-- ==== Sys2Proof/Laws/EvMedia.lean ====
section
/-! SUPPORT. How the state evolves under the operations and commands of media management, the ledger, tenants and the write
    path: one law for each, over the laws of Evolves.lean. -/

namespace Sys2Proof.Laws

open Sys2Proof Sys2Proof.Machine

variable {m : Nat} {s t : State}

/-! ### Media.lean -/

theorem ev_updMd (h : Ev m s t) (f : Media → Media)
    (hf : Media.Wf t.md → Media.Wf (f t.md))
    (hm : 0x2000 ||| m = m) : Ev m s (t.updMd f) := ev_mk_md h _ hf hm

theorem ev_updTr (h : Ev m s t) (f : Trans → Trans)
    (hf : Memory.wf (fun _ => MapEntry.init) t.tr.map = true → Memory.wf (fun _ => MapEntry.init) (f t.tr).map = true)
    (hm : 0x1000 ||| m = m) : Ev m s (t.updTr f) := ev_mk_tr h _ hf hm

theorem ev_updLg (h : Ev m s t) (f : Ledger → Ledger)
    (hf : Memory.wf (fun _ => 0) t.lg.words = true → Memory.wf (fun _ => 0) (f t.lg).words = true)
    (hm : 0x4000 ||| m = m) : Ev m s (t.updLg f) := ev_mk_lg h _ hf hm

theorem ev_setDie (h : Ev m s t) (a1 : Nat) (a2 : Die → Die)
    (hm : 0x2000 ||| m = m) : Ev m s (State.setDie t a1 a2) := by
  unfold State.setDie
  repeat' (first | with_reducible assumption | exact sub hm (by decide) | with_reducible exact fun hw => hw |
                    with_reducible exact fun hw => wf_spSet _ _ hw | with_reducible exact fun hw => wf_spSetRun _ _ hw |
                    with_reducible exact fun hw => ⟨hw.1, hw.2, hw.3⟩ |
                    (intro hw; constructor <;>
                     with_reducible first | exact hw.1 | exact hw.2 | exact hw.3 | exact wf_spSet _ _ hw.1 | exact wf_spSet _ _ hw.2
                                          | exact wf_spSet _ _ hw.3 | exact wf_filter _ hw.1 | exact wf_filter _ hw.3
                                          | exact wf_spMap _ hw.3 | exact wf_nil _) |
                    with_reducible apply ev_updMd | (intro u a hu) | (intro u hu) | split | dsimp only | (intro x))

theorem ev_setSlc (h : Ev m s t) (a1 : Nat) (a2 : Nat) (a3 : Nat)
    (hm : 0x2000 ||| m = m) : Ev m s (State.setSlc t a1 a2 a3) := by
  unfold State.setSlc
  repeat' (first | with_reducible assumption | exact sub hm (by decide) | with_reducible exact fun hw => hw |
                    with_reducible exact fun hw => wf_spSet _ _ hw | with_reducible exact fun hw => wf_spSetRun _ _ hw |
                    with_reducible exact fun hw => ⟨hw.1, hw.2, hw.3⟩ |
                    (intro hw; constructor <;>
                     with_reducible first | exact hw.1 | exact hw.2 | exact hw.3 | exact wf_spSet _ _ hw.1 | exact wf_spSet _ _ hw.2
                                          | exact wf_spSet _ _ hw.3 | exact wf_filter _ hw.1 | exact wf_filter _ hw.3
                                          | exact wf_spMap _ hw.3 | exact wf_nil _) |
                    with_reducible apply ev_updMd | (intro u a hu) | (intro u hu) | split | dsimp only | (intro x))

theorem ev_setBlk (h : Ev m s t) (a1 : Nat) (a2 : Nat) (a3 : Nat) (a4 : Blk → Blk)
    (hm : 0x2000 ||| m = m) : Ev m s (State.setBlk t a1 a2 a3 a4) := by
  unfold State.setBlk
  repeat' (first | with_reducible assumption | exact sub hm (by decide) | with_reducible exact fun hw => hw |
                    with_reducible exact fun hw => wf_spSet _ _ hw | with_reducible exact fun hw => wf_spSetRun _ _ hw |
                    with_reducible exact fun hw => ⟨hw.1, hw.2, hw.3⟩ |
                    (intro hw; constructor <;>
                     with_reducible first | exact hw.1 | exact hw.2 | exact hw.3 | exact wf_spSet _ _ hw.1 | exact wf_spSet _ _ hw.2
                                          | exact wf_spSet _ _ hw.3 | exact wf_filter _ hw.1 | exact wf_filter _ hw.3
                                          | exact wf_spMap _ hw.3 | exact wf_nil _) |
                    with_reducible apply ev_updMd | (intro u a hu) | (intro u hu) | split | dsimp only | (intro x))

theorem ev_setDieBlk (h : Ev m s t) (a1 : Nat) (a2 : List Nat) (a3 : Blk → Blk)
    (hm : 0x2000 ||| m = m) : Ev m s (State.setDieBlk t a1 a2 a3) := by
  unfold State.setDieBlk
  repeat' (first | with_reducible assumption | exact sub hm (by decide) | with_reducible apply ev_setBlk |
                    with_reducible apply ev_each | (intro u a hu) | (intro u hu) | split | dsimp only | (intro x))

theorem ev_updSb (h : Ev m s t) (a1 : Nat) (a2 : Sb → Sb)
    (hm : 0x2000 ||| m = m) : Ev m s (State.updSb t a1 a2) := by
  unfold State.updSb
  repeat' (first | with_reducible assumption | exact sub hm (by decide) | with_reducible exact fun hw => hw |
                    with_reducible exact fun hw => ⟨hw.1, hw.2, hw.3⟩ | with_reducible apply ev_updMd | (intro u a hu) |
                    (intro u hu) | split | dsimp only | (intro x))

○ ○ ○ ○

▶ _Your instructions_
For this exercise, repeat each line of the listing exactly.

▶ _Answer to this exercise_
-- ==== Sys2Proof/Laws/EvMedia.lean ====
section
/-! SUPPORT. How the state evolves under the operations and commands of media management, the ledger, tenants and the write
    path: one law for each, over the laws of Evolves.lean. -/

namespace Sys2Proof.Laws

open Sys2Proof Sys2Proof.Machine

variable {m : Nat} {s t : State}

/-! ### Media.lean -/

theorem ev_updMd (h : Ev m s t) (f : Media → Media)
    (hf : Media.Wf t.md → Media.Wf (f t.md))
    (hm : 0x2000 ||| m = m) : Ev m s (t.updMd f) := ev_mk_md h _ hf hm

theorem ev_updTr (h : Ev m s t) (f : Trans → Trans)
    (hf : Memory.wf (fun _ => MapEntry.init) t.tr.map = true → Memory.wf (fun _ => MapEntry.init) (f t.tr).map = true)
    (hm : 0x1000 ||| m = m) : Ev m s (t.updTr f) := ev_mk_tr h _ hf hm

theorem ev_updLg (h : Ev m s t) (f : Ledger → Ledger)
    (hf : Memory.wf (fun _ => 0) t.lg.words = true → Memory.wf (fun _ => 0) (f t.lg).words = true)
    (hm : 0x4000 ||| m = m) : Ev m s (t.updLg f) := ev_mk_lg h _ hf hm

theorem ev_setDie (h : Ev m s t) (a1 : Nat) (a2 : Die → Die)
    (hm : 0x2000 ||| m = m) : Ev m s (State.setDie t a1 a2) := by
  unfold State.setDie
  repeat' (first | with_reducible assumption | exact sub hm (by decide) | with_reducible exact fun hw => hw |
                    with_reducible exact fun hw => wf_spSet _ _ hw | with_reducible exact fun hw => wf_spSetRun _ _ hw |
                    with_reducible exact fun hw => ⟨hw.1, hw.2, hw.3⟩ |
                    (intro hw; constructor <;>
                     with_reducible first | exact hw.1 | exact hw.2 | exact hw.3 | exact wf_spSet _ _ hw.1 | exact wf_spSet _ _ hw.2
                                          | exact wf_spSet _ _ hw.3 | exact wf_filter _ hw.1 | exact wf_filter _ hw.3
                                          | exact wf_spMap _ hw.3 | exact wf_nil _) |
                    with_reducible apply ev_updMd | (intro u a hu) | (intro u hu) | split | dsimp only | (intro x))

theorem ev_setSlc (h : Ev m s t) (a1 : Nat) (a2 : Nat) (a3 : Nat)
    (hm : 0x2000 ||| m = m) : Ev m s (State.setSlc t a1 a2 a3) := by
  unfold State.setSlc
  repeat' (first | with_reducible assumption | exact sub hm (by decide) | with_reducible exact fun hw => hw |
                    with_reducible exact fun hw => wf_spSet _ _ hw | with_reducible exact fun hw => wf_spSetRun _ _ hw |
                    with_reducible exact fun hw => ⟨hw.1, hw.2, hw.3⟩ |
                    (intro hw; constructor <;>
                     with_reducible first | exact hw.1 | exact hw.2 | exact hw.3 | exact wf_spSet _ _ hw.1 | exact wf_spSet _ _ hw.2
                                          | exact wf_spSet _ _ hw.3 | exact wf_filter _ hw.1 | exact wf_filter _ hw.3
                                          | exact wf_spMap _ hw.3 | exact wf_nil _) |
                    with_reducible apply ev_updMd | (intro u a hu) | (intro u hu) | split | dsimp only | (intro x))

theorem ev_setBlk (h : Ev m s t) (a1 : Nat) (a2 : Nat) (a3 : Nat) (a4 : Blk → Blk)
    (hm : 0x2000 ||| m = m) : Ev m s (State.setBlk t a1 a2 a3 a4) := by
  unfold State.setBlk
  repeat' (first | with_reducible assumption | exact sub hm (by decide) | with_reducible exact fun hw => hw |
                    with_reducible exact fun hw => wf_spSet _ _ hw | with_reducible exact fun hw => wf_spSetRun _ _ hw |
                    with_reducible exact fun hw => ⟨hw.1, hw.2, hw.3⟩ |
                    (intro hw; constructor <;>
                     with_reducible first | exact hw.1 | exact hw.2 | exact hw.3 | exact wf_spSet _ _ hw.1 | exact wf_spSet _ _ hw.2
                                          | exact wf_spSet _ _ hw.3 | exact wf_filter _ hw.1 | exact wf_filter _ hw.3
                                          | exact wf_spMap _ hw.3 | exact wf_nil _) |
                    with_reducible apply ev_updMd | (intro u a hu) | (intro u hu) | split | dsimp only | (intro x))

theorem ev_setDieBlk (h : Ev m s t) (a1 : Nat) (a2 : List Nat) (a3 : Blk → Blk)
    (hm : 0x2000 ||| m = m) : Ev m s (State.setDieBlk t a1 a2 a3) := by
  unfold State.setDieBlk
  repeat' (first | with_reducible assumption | exact sub hm (by decide) | with_reducible apply ev_setBlk |
                    with_reducible apply ev_each | (intro u a hu) | (intro u hu) | split | dsimp only | (intro x))

theorem ev_updSb (h : Ev m s t) (a1 : Nat) (a2 : Sb → Sb)
    (hm : 0x2000 ||| m = m) : Ev m s (State.updSb t a1 a2) := by
  unfold State.updSb
  repeat' (first | with_reducible assumption | exact sub hm (by decide) | with_reducible exact fun hw => hw |
                    with_reducible exact fun hw => ⟨hw.1, hw.2, hw.3⟩ | with_reducible apply ev_updMd | (intro u a hu) |
                    (intro u hu) | split | dsimp only | (intro x))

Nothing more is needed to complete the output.